Dataset entries:
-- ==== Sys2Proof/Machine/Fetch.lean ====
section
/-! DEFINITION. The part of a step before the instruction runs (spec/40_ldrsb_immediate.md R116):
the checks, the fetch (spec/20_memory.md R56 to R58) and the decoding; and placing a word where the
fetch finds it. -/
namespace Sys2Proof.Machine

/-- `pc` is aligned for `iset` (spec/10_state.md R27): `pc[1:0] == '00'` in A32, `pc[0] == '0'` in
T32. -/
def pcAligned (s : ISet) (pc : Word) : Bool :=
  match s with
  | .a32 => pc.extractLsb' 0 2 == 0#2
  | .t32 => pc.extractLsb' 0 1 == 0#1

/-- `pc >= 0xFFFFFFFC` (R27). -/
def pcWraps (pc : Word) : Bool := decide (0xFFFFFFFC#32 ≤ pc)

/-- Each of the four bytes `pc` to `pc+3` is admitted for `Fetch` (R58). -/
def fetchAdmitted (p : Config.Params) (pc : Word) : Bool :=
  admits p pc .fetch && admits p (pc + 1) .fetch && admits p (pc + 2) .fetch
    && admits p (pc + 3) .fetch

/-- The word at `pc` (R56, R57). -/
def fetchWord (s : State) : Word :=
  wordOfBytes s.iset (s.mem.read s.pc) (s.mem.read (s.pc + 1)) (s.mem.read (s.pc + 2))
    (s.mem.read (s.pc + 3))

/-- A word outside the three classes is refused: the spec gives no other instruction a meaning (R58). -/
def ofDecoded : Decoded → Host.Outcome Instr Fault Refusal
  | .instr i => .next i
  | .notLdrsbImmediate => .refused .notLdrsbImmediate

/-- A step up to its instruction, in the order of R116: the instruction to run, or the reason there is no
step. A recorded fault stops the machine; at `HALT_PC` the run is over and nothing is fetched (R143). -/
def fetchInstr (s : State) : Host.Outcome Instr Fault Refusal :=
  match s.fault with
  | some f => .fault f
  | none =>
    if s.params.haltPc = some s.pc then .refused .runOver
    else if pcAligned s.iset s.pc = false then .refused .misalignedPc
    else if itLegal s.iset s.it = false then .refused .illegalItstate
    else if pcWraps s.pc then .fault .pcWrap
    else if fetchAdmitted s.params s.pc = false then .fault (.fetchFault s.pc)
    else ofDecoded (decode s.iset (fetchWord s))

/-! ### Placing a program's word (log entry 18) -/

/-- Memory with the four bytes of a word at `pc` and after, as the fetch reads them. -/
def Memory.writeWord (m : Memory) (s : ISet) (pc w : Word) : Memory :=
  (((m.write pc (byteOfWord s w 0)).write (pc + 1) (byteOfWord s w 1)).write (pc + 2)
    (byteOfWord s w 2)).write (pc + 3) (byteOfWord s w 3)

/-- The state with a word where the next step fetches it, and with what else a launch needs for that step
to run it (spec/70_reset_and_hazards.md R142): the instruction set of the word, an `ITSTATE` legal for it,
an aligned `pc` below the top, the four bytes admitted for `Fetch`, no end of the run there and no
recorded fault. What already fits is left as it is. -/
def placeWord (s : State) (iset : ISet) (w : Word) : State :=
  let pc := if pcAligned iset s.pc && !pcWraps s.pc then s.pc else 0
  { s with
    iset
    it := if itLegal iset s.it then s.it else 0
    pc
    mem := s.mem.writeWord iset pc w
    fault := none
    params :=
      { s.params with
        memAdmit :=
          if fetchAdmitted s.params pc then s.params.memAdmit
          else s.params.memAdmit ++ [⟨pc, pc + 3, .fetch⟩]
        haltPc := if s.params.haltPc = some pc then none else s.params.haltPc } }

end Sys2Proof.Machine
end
==
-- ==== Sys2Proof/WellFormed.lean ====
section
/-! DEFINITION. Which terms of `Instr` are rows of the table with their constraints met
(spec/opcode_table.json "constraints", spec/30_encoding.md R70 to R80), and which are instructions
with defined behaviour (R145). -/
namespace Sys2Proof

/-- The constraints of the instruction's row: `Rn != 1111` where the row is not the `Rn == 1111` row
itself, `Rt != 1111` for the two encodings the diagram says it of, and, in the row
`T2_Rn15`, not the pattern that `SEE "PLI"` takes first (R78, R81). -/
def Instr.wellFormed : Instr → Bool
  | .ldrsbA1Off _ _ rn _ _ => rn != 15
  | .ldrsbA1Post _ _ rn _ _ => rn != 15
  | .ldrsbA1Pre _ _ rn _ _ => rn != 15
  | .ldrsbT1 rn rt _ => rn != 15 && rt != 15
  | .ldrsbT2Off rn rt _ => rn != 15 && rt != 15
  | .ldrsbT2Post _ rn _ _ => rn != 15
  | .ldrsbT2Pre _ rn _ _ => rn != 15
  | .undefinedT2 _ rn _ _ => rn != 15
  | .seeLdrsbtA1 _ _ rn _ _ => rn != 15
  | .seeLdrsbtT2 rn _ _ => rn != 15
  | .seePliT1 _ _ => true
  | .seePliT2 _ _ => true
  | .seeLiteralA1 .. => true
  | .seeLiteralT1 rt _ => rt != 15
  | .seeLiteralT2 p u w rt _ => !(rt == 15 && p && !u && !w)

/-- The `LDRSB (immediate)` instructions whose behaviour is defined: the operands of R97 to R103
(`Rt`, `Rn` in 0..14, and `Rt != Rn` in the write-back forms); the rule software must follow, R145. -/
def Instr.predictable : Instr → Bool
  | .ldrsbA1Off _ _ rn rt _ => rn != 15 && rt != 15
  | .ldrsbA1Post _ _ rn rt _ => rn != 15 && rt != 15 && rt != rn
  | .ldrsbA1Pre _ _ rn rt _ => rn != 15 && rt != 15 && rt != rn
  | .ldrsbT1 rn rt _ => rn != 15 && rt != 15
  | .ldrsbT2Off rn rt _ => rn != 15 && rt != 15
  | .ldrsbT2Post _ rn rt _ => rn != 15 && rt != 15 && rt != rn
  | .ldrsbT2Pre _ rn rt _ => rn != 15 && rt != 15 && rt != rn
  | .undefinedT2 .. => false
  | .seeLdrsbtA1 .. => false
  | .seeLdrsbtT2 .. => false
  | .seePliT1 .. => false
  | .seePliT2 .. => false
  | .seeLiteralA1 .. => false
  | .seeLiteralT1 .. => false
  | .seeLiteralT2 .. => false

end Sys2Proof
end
---
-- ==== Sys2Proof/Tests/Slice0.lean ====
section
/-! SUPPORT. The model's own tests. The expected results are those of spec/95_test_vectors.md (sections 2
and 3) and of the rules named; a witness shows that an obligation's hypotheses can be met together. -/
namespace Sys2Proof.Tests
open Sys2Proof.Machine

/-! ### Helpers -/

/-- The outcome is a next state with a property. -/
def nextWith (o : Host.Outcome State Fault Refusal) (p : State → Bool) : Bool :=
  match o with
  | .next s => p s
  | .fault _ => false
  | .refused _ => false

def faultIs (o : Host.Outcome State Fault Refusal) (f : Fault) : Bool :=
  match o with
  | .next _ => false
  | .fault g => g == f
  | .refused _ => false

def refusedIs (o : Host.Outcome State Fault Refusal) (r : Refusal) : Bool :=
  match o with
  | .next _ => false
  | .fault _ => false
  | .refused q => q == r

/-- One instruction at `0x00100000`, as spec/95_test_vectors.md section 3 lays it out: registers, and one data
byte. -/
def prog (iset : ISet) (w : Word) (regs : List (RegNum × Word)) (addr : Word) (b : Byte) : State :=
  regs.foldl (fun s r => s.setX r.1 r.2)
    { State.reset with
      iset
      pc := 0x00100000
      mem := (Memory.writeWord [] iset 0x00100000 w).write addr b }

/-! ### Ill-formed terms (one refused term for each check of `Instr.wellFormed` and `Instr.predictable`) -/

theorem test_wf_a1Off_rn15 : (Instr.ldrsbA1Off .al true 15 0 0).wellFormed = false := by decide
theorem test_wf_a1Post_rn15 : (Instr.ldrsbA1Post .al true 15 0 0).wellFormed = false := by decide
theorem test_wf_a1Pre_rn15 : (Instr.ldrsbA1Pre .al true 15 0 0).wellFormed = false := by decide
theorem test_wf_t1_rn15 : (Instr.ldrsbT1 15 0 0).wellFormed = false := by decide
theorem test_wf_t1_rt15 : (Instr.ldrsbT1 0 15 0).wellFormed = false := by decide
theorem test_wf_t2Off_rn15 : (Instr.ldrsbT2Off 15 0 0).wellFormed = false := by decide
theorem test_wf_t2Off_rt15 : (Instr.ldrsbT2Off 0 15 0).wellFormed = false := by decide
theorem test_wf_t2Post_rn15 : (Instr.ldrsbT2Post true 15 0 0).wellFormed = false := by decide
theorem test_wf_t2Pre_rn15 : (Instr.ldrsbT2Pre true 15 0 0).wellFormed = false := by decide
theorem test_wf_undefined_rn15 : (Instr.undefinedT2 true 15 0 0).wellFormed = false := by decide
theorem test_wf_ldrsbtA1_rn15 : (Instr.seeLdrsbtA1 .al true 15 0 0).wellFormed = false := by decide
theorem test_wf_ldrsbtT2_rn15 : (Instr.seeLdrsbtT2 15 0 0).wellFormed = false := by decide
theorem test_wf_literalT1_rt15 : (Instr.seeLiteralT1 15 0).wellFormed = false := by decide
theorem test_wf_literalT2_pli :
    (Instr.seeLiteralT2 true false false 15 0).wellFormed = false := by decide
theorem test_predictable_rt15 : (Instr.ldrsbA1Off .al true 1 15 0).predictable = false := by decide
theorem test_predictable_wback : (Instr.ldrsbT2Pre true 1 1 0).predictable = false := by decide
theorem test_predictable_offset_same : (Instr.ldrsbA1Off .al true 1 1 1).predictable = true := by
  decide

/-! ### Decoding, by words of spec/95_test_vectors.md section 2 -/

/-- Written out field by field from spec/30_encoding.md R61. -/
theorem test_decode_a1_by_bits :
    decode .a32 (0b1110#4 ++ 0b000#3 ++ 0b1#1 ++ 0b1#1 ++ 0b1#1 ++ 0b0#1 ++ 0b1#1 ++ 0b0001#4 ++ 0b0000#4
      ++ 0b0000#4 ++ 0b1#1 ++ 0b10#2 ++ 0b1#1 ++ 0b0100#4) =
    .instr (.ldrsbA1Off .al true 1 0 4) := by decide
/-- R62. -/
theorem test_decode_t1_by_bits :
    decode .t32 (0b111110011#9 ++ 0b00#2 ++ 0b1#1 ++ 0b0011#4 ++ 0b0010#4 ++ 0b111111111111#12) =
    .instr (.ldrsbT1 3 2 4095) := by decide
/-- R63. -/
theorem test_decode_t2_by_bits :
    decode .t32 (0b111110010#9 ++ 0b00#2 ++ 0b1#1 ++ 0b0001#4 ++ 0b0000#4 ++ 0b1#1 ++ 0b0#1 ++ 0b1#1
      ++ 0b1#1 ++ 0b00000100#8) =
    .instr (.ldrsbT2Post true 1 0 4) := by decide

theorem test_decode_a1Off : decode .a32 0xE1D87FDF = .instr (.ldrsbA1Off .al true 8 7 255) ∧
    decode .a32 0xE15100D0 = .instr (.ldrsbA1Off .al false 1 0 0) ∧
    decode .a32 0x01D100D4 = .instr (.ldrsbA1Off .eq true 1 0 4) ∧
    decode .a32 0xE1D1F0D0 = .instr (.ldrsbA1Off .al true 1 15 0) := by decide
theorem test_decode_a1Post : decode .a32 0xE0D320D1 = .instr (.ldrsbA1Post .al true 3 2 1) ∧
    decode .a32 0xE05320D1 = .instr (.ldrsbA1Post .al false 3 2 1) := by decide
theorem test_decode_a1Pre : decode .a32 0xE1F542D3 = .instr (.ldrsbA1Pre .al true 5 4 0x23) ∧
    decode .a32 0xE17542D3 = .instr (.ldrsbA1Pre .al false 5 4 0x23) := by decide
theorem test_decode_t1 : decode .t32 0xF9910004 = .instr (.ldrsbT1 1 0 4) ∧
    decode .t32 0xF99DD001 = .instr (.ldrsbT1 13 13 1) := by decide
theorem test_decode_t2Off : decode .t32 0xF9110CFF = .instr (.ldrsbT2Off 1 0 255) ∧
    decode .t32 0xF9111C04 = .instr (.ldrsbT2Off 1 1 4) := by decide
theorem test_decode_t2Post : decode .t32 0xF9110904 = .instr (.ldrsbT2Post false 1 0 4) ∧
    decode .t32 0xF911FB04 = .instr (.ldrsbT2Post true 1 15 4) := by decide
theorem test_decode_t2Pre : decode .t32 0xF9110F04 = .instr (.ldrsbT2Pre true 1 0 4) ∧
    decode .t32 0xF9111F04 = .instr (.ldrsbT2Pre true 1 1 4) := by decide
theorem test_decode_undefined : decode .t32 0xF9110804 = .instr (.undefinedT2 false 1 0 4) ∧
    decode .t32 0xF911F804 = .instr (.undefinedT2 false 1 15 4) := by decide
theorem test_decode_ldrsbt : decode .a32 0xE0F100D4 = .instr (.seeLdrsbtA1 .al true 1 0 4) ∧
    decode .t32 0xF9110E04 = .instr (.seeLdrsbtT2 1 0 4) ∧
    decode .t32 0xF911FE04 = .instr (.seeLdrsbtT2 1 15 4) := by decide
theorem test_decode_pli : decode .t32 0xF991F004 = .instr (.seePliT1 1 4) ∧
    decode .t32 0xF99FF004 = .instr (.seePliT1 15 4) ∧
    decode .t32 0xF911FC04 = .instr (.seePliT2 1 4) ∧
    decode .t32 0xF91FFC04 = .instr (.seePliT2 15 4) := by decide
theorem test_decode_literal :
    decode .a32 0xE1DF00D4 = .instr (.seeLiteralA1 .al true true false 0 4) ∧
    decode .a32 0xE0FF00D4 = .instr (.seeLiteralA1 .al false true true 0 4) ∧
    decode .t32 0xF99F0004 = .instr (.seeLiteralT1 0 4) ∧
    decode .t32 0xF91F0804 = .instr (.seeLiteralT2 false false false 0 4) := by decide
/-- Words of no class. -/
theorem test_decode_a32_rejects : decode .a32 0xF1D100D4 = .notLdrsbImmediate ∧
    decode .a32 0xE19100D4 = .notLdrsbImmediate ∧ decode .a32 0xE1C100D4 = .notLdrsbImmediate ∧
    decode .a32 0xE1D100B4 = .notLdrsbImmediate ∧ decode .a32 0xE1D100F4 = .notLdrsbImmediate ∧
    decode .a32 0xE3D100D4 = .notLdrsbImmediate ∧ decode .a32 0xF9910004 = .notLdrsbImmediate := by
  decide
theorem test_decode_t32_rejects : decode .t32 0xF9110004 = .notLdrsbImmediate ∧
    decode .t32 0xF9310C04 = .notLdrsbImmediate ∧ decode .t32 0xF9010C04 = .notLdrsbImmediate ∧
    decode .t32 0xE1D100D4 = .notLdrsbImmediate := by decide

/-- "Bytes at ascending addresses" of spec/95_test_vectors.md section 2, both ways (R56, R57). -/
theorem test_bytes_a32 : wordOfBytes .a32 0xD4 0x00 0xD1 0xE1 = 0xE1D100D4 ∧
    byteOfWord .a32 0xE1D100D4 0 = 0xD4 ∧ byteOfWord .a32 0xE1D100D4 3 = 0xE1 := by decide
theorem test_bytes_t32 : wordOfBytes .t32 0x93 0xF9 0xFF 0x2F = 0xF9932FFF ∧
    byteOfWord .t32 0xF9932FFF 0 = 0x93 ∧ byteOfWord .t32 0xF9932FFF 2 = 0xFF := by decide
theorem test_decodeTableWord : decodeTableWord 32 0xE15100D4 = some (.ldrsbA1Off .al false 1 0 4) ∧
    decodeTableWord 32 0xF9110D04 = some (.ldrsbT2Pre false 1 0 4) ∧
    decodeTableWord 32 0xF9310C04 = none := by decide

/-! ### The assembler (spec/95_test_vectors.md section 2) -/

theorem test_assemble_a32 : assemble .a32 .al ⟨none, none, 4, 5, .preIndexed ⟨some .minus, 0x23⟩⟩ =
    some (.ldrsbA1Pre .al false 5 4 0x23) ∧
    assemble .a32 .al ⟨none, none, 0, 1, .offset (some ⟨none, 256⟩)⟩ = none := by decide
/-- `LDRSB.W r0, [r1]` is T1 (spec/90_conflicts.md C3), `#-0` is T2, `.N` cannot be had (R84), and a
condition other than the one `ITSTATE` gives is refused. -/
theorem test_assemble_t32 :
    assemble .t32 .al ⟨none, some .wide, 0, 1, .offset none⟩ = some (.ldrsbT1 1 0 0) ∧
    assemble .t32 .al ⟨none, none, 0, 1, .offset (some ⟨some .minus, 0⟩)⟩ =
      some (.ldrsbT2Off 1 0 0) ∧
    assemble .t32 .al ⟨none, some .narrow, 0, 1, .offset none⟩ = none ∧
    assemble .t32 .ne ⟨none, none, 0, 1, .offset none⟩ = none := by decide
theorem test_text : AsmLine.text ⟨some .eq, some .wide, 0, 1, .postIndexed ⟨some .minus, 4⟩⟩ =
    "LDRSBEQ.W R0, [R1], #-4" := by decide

> _Requirement_: Here the output must be the lines above from the line with "theorem test_decode_t2Off : decode" to the line with "decode .t32 0xF99FF004", both included, duplicated word for word and nothing else.

> _Solution to the exercise_:
theorem test_decode_t2Off : decode .t32 0xF9110CFF = .instr (.ldrsbT2Off 1 0 255) ∧
    decode .t32 0xF9111C04 = .instr (.ldrsbT2Off 1 1 4) := by decide
theorem test_decode_t2Post : decode .t32 0xF9110904 = .instr (.ldrsbT2Post false 1 0 4) ∧
    decode .t32 0xF911FB04 = .instr (.ldrsbT2Post true 1 15 4) := by decide
theorem test_decode_t2Pre : decode .t32 0xF9110F04 = .instr (.ldrsbT2Pre true 1 0 4) ∧
    decode .t32 0xF9111F04 = .instr (.ldrsbT2Pre true 1 1 4) := by decide
theorem test_decode_undefined : decode .t32 0xF9110804 = .instr (.undefinedT2 false 1 0 4) ∧
    decode .t32 0xF911F804 = .instr (.undefinedT2 false 1 15 4) := by decide
theorem test_decode_ldrsbt : decode .a32 0xE0F100D4 = .instr (.seeLdrsbtA1 .al true 1 0 4) ∧
    decode .t32 0xF9110E04 = .instr (.seeLdrsbtT2 1 0 4) ∧
    decode .t32 0xF911FE04 = .instr (.seeLdrsbtT2 1 15 4) := by decide
theorem test_decode_pli : decode .t32 0xF991F004 = .instr (.seePliT1 1 4) ∧
    decode .t32 0xF99FF004 = .instr (.seePliT1 15 4) ∧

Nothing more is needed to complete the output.